Elezioni, i dilemmi del popolo di sinistra
Il Secolo XIX nazionale, 24 febbraio 2018 – La campagna elettorale è orribile, dominata da risse sgangherate e proposte demagogiche. Di fronte alla tragedia di Macerata è mancata una riflessione alta, rivolta non al 4 marzo ma alla qualità della nostra convivenza democratica. I cittadini non partecipano ai comizi, né si interessano al teatrino del talk quotidiano: è una fuga dalla politica politicante. Se in Tv Sanremo, Montalbano e De Andrè hanno avuto così successo, è anche perché hanno offerto un ancoraggio sentimentale a uno stato d’animo disorientato e alla ricerca disperata di punti di riferimento.
In tanti ci chiediamo come voteremo. Io rispondo: “Non lo so, ma so che la Politica non abita qui, in queste urne”. Però so che non è giusto accontentarsi di dire: “Fermate, voglio scendere”. So che serve anche l’etica della responsabilità. Ma come praticarla?
La cultura di destra prevale. E’ piena di contraddizioni interne, ma regge. Perché il codice economico-sociale è condiviso. Il neoliberismo dell’abbattimento delle tasse unisce la destra normale dell’establishment e quella radicale: la seconda serve alla prima per orientare il risentimento dei ceti poveri non contro i proprietari delle grandi ricchezze ma contro altri poveri, gli “stranieri che invadono la patria”.
Il Pd non ha combattuto in questi anni una battaglia culturale e morale, prima ancora che politica, contro la destra, e per questo è in una crisi molto grave. Non gli resta che il richiamo a sinistra, al “voto utile”. Che però non è più credibile: c’è un popolo di sinistra che non ne vuole più sapere del Pd, percepito come il garante, subalterno alla destra, di un orrendo stato delle cose.

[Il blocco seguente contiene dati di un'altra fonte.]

-- ==== Sys2Proof/Machine/VaultOps.lean ====
section
/-!
DEFINITION. The vault manager (10, 07): the map log, the manifest, checkpoints and the dump reserve; where pages are placed;
what the end of a program does to the map; failed dies, channels and blocks.
-/

namespace Sys2Proof.Machine

/-! ### Map -/

/-- No copy and not LOST. -/
def freshMap : MapEntry := ⟨0, 0, false, false, false⟩

/-- A granule's map entry (R355). -/
def mapOf (s : State) (g : Nat) : MapEntry := tget freshMap s.vlt.map g

/-- A map entry written. -/
def setMap (g : Nat) (e : MapEntry) (s : State) : State :=
  { s with vlt := { s.vlt with map := tput freshMap s.vlt.map g e } }

/-- The page at an address. -/
def pageAt (s : State) (v : Nat) : Option Page := (s.vlt.pages.find? (fun e => e.1 = v)).map Prod.snd

/-- A page written at an address. -/
def putPage (v : Nat) (p : Page) (s : State) : State := { s with vlt := { s.vlt with pages := tins v p s.vlt.pages } }

/-- The granules whose referenced copy lies in segment `n`, ascending. -/
def liveIn (s : State) (n : Nat) : List Nat :=
  (s.vlt.map.filter (fun e => e.2.ref ≠ 0 && vpaSeg e.2.vpa = n)).map Prod.fst

/-! ### Map log (R350, R356, R357) -/

/-- The next vault sequence is taken. -/
def takeSeq (s : State) : Nat × State := (s.vlt.seq, { s with vlt := { s.vlt with seq := s.vlt.seq + 1 } })

/-- A checkpoint starts once the log since the newest complete one reaches 8,388,608 entries (R359). -/
def ckptStart (s : State) : State :=
  if s.vlt.ckptRunning.isSome ∨ s.vlt.log.length < 8388608 then s
  else
    let (q, t) := takeSeq s
    { t with vlt := { t.vlt with ckptRunning := some q } }

/-- The pending entries are written as LOG pages in the META ring, two copies each of 16 KiB (R357, R258). -/
def flushLog (s : State) : State :=
  if s.vlt.pendLog = [] then s
  else
    let pages := (logRuns s.vlt.pendLog).zipIdx.map (fun e => logPage s e.2 e.1)
    let t := putMeta pages { s with vlt := { s.vlt with log := s.vlt.log ++ s.vlt.pendLog, pendLog := [] } }
    ckptStart (if s.spn.mode = .dump then t else drawTokens (2 * 16384 * pages.length) t)

/-- Entries that make a LOG page at once (R357). -/
def urgent : LogWhat → Bool
  | .boot _ => true
  | .lost _ => true
  | .unprotectStart _ => true
  | .protectEnd _ => true
  | _ => false

/-- An entry is appended with the next sequence. -/
def appendLog (w : LogWhat) (s : State) : State :=
  let (q, t) := takeSeq s
  let t1 := { t with vlt := { t.vlt with pendLog := t.vlt.pendLog ++ [⟨q, w⟩] } }
  if urgent w ∨ 1024 ≤ t1.vlt.pendLog.length then flushLog t1 else t1

/-- Before the first vault program or erase of a power-on: the BOOT entry, whose sequence lies 1,048,576 above every one read,
then the LOST entries of R312 and the releases of R400; event 0x070C (R304, R350). -/
def beforeVault (s : State) : State :=
  if s.vlt.bootEntry then s
  else
    let n := s.vlt.lostWait.length
    let s1 := appendLog (.boot s.evr.powerCycles)
      { s with vlt := { s.vlt with bootEntry := true, seq := max s.vlt.seq (s.vlt.highSeq + 1048576) } }
    let s2 := s1.vlt.lostWait.foldl (fun t g => appendLog (.lost g) t) s1
    let s3 := s2.vlt.relWait.foldl (fun t g => appendLog (.release g 1) t) s2
    raise 0x070C 0x0E [(4, n)] { s3 with vlt := { s3.vlt with lostWait := [], relWait := [] } }

/-- The manifest is written on every present channel, event 0x080B with a cause: 0 format, 1 die or channel failure, 2 region
change (R351 to R353). -/
def manifestWrite (cause : Nat) (s : State) : State :=
  let s0 := beforeVault s
  let (q, t) := takeSeq s0
  let m : Manifest := {
    epoch := t.vlt.epoch
    failedCh := maskOf ((List.range 16).filter (fun c => (vchOf t c).state = 3))
    mseq := q
    vlh := t.img.vlh
    failedDie := (List.range 16).map (fun c => (vchOf t c).dieFailed)
    regions := ((List.range 256).filter (defined t)).map (fun r =>
      let e := (region t r).entry
      (r, e.base, e.size, flag e.sequential + 8 * (match e.key with | .native => 0 | .derived => 1 | .plain => 2)
        + 32 * flag e.sideB)) }
  let n := ((List.range 16).filter (fun c => populated t c && (vchOf t c).state ≠ 3)).length
  let t1 := manifestPut m { t with vlt := { t.vlt with manifest := some m, blank := false } }
  raise 0x080B 0x0D [(8, q), (1, cause)] (if t1.spn.mode = .dump then t1 else drawTokens (n * 16384) t1)

/-! ### Garbage-collection state (R265) -/

/-- The collection state follows F; captures pause while F is 0. -/
def refreshGc (s : State) : State :=
  let f := freeRows s
  let new : GcState :=
    if f < 2 * segRows s then .critical
    else if f * 100 < s.shd.gcLow * allRows s then .background
    else .idle
  let pause := decide (f = 0)
  let s1 := { s with shd := { s.shd with gc := new, spacePause := pause } }
  let s2 := if (new = .critical) = (s.shd.gc = .critical) then s1 else raise 0x0509 0x0D [(4, f)] s1
  if pause = s.shd.spacePause then s2 else raise 0x050B 0x0D [(1, flag pause)] s2
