/-- One line of the granule being resent goes out; after its last line the next granule follows, with a SHADOW_NOTICE where the
granule is SHADOWED. -/
def resendLine (g k : Nat) (s : State) : State :=
  let m := s.kor.mseqNext
  let line := g * 256 + k
  let x := cacheLine s g line
  let s1 := sendLine line (2 ^ 64 - 1) x.1 x.2 s
  let s2 := { s1 with kor := { s1.kor with marks := tins g m s1.kor.marks, resyncOut := s1.kor.resyncOut ++ [m],
                                           resendAt := if k = 255 then none else some (g, k + 1) } }
  if k ≠ 255 then s2
  else
    let s3 := { s2 with kor := { s2.kor with resent := s2.kor.resent + 1 } }
    if gstate s3 g = .shadowed then sendMsg (.shadowNotice g m) s3 else s3

/-- Resync and repair lines not yet acknowledged (R383). -/
def linesOut (s : State) : Nat :=
  let isRepair (b : FlitBody) : Bool := match b with
    | .repair _ => true
    | _ => false
  s.kor.resyncOut.length + ((s.kor.replay.map Prod.snd ++ s.kor.txQueue).filter isRepair).length

/-- A line of a mirror copy sent for a repair (R407). -/
def sendRepairLine (g tag k : Nat) (s : State) : State :=
  let line := g * 256 + k
  let x := readLine s line []
  if x.poisoned then sendMsg (.poisonLine line tag) s
  else sendFlit (.repair [⟨tag, line, 2 ^ 64 - 1, x.data⟩]) s

/-- Repairs go on while fewer than 192 resync and repair lines are unacknowledged and their copy is there (R383, R407). -/
def repairLoop : Nat → State → State
  | 0, s => s
  | n + 1, s =>
    match s.kor.repairOut with
    | [] => s
    | (g, tag, k) :: rest =>
      if 192 ≤ linesOut s then s
      else if !(gstate s g = .dirty || gstate s g = .shadowed) then repairLoop n { s with kor := { s.kor with repairOut := rest } }
      else repairLoop n (sendRepairLine g tag k
        { s with kor := { s.kor with repairOut := if k = 255 then rest else (g, tag, k + 1) :: rest } })

/-- Lines of repairs go out as far as they may. -/
def repairSend (s : State) : State := repairLoop (256 * s.kor.repairOut.length) s

/-- Resends go on while fewer than 192 of their lines are unacknowledged (R383); a PENDING granule is fetched first, at bulk
class. -/
def resendLoop : Nat → State → State
  | 0, s => s
  | n + 1, s =>
    if 192 ≤ linesOut s then s
    else match s.kor.resendAt with
      | some (g, k) => resendLoop n (resendLine g k s)
      | none => match s.kor.resend with
        | [] => s
        | g :: rest =>
          if gstate s g = .pending then
            if s.dmp.bulk.contains g ∨ s.dmp.fetching.contains g then s
            else { s with dmp := { s.dmp with bulk := s.dmp.bulk ++ [g] } }
          else resendLoop n { s with kor := { s.kor with resend := rest, resendAt := some (g, 0) } }

/-- Nothing is left to resend or to be acknowledged. -/
def resendOver (s : State) : Bool := s.kor.resend = [] && s.kor.resendAt.isNone && s.kor.marks = []

/-- The stale granules of this side's MIRRORED regions, ascending. -/
def staleGranules (s : State) : List Nat :=
  (s.gst.states.filter (fun e => e.2.stale && ownGranule s e.1 && mirroredGranule s e.1
    && !(match regionOf s e.1 with | some r => inConflict s r | none => false))).map Prod.fst

/-- MIRRORED is reached (R389): event 0x0909, and the partner's MEPOCH goes into the pair record when it is new (R400). -/
def reachMirrored (s : State) : State :=
  let s1 := setPair .mirrored 0 (raise 0x0909 0x05 [(1, 1), (4, s.kor.resent)]
    { s with kor := { s.kor with fullResync := false } })
  settle (if s1.kor.record.partnerMepoch = s1.kor.pMepoch then s1 else pairWrite (adoptedRegions s1) s1.kor.pMepoch s1)

/-- Resends go on; RESYNC_END follows the last granule, and MIRRORED both ends and every acknowledgement (R389, R401). -/
def resendKick (s : State) : State :=
  if s.kor.state ≠ .resync ∧ s.kor.state ≠ .mirrored ∨ s.spn.mode = .dump then s
  else
    let s1 := resendLoop 449 s
    if s1.kor.state ≠ .resync then s1
    else
      let s2 := if s1.kor.resend = [] ∧ s1.kor.resendAt.isNone ∧ !s1.kor.endSent then
          sendMsg (.resyncEnd s1.kor.resent) { s1 with kor := { s1.kor with endSent := true } }
        else s1
      if s2.kor.endSent ∧ s2.kor.endSeen ∧ resendOver s2 then reachMirrored s2 else s2

/-! ### Link-up and rejoin (R395, R401, R402) -/

/-- This side's MIRRORED regions that the rejoin covers. -/
def rejoinRegions (s : State) : List Nat :=
  (List.range 256).filter (fun r => defined s r && isMirrored s r && serves s r && !inConflict s r)

/-- The SHADOW_MAPs of a region: a bit for every granule outside the dirty set and not FREE (R377, R401). -/
def shadowMaps (r : Nat) (s : State) : State :=
  let first := firstGranule s r
  let clean := regionGranules s r (fun w => !dirtyState w.st && w.st ≠ .free)
  (List.range (granuleCount s r / 64)).foldl (fun t b =>
    let f := first + 64 * b
    sendMsg (.shadowMap f (maskOf ((clean.filter (fun g => f ≤ g && g < f + 64)).map (· - f)))) t) s

/-- Every granule of a region that is not FREE becomes stale, after a RELEASE_NOTICE for its span (R402). -/
def fullResyncRegion (r : Nat) (s : State) : State :=
  (regionGranules s r (fun w => w.st ≠ .free)).foldl (fun t g => setStale g true t)
    (sendMsg (.releaseNotice (firstGranule s r) (granuleCount s r)) s)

Gran parte di questo popolo o non andrà a votare o voterà M5S. Molti sostengono: “Siamo in una fase storica avversa alla sinistra, oggi chi è di sinistra deve rompere gli schemi tradizionali e cacciare la peggiore classe politica dal dopoguerra a oggi… E’ un rischio, ma è meglio della certezza dell’orrore che ci circonda”. Un voto con il naso turato, consapevole che nel M5S, accanto a un’anima di sinistra e costituzionale, c’è una pulsione di destra. Un voto pieno di contraddizioni. Ma che non possiamo solo criticare. Se il terzo dei votanti sceglie il M5S dobbiamo capire il perché. Sono cittadini indignati, da considerare con rispetto. Non serve gridare al lupo, ma riflettere. E, a sinistra, compiere un ripensamento profondo: perché è questo popolo che deve stare a cuore alla sinistra.
Liberi e uguali non parla a questo popolo perché è un progetto fatto per chi è “dentro” la politica, incapace di parlare a chi è “fuori”. Il leader è stato “acclamato”, con una scelta priva di fantasia. Le liste sono il frutto di un accordo di vertice tra partitini. Serviva più voglia di cambiare, più democrazia: per non dare il senso di rattoppare il vecchio, senza niente di nuovo da “fuori”, a scompaginare le carte. Non a caso è nato Potere al popolo, che appare come un laboratorio politico più fresco e aperto al sociale. Anche se minoritario.
In ogni caso il cittadino di sinistra che voterà ed eserciterà l’etica della responsabilità, lo farà in mancanza di meglio. Con la consapevolezza che in futuro usciremo dai dilemmi vissuti in queste elezioni solo se da una società in movimento scaturirà l’energia per produrre nuove idee e nuove forze. Il cambiamento non verrà da dentro questo ceto politico non più credibile, ma da “fuori”.